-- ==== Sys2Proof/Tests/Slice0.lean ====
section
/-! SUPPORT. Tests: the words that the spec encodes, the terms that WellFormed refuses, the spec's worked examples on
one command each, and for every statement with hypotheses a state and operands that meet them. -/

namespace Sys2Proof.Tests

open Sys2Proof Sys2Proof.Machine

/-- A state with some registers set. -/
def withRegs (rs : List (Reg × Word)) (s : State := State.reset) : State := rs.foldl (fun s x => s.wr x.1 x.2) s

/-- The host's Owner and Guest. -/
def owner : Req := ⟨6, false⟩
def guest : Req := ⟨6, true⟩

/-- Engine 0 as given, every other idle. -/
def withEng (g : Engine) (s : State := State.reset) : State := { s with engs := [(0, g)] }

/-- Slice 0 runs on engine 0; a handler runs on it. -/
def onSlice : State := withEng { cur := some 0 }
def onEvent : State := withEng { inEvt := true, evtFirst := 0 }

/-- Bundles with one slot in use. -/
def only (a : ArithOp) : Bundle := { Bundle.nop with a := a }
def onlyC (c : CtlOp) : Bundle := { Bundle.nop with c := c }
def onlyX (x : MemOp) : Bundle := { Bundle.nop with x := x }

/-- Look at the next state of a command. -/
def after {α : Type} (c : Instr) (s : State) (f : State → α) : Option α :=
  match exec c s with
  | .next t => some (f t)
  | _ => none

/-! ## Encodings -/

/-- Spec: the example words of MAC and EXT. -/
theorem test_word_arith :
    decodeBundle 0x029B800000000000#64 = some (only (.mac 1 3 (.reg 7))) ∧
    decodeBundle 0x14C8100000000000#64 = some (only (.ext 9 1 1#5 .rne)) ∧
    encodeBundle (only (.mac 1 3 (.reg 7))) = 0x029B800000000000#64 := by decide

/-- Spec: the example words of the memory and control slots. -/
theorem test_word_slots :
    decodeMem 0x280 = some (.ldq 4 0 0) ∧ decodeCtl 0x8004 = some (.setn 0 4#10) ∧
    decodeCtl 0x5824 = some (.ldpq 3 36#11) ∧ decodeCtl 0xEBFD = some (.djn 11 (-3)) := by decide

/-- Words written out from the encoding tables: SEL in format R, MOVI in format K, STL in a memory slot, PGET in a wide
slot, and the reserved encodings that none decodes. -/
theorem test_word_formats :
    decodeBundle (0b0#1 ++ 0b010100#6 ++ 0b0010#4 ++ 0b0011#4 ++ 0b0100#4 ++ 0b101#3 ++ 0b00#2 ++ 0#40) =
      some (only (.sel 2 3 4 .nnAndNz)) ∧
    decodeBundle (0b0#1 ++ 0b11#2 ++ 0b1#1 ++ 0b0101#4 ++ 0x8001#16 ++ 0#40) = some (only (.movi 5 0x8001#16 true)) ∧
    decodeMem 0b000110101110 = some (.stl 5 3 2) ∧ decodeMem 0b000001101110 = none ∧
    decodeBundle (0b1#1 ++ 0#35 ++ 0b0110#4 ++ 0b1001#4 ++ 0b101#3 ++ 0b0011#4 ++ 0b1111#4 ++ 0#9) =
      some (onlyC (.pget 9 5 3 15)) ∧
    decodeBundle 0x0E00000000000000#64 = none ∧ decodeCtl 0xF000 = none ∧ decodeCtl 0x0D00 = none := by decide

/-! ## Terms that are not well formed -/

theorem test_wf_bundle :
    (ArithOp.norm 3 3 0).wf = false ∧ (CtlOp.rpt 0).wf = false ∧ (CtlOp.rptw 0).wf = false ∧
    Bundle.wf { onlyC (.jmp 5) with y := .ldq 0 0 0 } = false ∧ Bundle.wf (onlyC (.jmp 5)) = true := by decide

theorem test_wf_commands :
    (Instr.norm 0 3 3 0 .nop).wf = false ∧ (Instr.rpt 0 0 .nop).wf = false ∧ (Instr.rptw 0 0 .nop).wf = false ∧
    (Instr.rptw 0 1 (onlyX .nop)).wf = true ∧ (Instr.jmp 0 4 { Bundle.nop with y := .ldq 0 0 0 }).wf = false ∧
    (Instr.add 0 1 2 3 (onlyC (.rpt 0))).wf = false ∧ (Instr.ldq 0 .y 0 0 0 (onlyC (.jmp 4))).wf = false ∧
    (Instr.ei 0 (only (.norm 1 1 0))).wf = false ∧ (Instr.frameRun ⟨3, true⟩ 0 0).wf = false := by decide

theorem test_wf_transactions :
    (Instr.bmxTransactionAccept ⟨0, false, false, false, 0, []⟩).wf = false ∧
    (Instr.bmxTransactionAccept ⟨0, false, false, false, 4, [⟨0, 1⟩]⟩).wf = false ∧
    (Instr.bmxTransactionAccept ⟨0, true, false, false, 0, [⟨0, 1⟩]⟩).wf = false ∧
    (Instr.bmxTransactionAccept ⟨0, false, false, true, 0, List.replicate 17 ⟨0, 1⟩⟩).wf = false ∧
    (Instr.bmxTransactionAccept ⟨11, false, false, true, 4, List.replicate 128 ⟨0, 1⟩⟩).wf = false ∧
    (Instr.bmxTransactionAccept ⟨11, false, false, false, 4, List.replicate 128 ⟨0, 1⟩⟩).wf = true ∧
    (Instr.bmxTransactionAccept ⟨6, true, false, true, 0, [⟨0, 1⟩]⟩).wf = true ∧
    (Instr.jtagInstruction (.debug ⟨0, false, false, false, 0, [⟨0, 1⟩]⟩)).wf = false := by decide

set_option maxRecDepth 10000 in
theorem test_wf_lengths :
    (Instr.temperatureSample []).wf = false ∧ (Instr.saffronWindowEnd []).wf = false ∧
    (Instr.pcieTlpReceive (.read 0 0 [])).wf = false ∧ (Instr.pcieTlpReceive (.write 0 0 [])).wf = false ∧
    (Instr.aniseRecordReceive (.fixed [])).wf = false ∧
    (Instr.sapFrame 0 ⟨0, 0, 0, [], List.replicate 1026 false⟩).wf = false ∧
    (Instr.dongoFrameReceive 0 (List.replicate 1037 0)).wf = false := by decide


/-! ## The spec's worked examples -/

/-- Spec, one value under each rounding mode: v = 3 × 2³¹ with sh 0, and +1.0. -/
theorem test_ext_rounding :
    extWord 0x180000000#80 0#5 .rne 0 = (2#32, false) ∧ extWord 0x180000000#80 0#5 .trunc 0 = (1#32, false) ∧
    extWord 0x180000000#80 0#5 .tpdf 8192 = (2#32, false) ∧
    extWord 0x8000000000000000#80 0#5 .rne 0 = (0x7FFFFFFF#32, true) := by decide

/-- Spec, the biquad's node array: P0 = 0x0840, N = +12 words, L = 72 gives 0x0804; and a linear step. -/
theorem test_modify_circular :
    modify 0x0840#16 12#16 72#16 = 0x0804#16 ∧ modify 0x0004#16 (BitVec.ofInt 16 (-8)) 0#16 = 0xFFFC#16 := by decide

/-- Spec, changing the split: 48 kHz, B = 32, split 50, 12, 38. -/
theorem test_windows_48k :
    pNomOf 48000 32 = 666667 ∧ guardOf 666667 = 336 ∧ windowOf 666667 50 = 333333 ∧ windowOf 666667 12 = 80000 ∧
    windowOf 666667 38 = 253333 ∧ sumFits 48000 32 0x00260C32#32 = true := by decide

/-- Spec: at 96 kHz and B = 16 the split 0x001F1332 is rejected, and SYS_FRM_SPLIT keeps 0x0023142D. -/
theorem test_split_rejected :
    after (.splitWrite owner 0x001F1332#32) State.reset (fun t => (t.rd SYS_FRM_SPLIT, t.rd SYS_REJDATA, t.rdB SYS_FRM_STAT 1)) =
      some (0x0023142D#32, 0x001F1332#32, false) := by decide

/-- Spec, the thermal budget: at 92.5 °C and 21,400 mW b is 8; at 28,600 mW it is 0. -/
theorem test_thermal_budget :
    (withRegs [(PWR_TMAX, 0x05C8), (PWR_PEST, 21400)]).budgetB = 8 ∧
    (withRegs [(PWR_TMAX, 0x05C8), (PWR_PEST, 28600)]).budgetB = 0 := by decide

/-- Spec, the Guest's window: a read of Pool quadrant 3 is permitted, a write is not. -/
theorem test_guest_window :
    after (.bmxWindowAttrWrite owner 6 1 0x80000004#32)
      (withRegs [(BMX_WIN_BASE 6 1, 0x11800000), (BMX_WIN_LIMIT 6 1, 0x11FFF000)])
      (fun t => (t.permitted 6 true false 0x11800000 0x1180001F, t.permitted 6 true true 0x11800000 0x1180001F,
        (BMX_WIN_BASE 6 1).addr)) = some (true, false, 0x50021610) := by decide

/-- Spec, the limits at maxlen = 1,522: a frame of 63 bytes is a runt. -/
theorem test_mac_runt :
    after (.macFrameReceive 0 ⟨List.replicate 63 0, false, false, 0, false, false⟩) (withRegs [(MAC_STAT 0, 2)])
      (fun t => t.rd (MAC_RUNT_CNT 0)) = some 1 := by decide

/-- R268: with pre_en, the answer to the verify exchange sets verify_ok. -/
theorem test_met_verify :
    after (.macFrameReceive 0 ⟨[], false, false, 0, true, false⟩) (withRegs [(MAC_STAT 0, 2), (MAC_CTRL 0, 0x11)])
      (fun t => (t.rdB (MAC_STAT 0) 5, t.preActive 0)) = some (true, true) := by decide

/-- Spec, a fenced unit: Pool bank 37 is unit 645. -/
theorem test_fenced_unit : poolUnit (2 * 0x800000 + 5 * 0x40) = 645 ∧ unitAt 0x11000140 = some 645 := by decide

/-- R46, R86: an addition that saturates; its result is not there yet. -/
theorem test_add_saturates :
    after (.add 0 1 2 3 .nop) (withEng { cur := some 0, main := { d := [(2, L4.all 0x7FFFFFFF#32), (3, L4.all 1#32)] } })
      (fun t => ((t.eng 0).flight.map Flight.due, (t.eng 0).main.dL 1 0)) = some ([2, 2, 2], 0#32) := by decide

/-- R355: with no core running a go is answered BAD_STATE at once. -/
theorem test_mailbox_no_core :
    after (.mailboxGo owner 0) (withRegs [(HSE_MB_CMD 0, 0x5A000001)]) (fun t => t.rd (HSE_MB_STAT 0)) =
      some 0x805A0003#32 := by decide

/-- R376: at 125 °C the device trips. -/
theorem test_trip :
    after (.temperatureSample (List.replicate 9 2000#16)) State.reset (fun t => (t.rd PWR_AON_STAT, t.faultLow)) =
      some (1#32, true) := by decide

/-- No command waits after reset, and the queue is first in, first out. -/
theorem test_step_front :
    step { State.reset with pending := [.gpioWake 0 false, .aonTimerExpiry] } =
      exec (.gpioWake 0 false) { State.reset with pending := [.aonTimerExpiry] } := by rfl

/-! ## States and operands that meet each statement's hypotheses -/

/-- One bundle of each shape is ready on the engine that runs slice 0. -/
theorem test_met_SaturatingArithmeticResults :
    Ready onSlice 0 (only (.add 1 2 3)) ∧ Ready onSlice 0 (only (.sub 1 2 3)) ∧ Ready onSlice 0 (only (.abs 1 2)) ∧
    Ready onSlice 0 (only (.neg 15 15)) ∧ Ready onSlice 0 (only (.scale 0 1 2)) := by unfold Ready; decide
===
» What is being asked
Show every line from the listing that contains "decodeMem".

» Solution to the problem
    decodeMem 0x280 = some (.ldq 4 0 0) ∧ decodeCtl 0x8004 = some (.setn 0 4#10) ∧
    decodeMem 0b000110101110 = some (.stl 5 3 2) ∧ decodeMem 0b000001101110 = none ∧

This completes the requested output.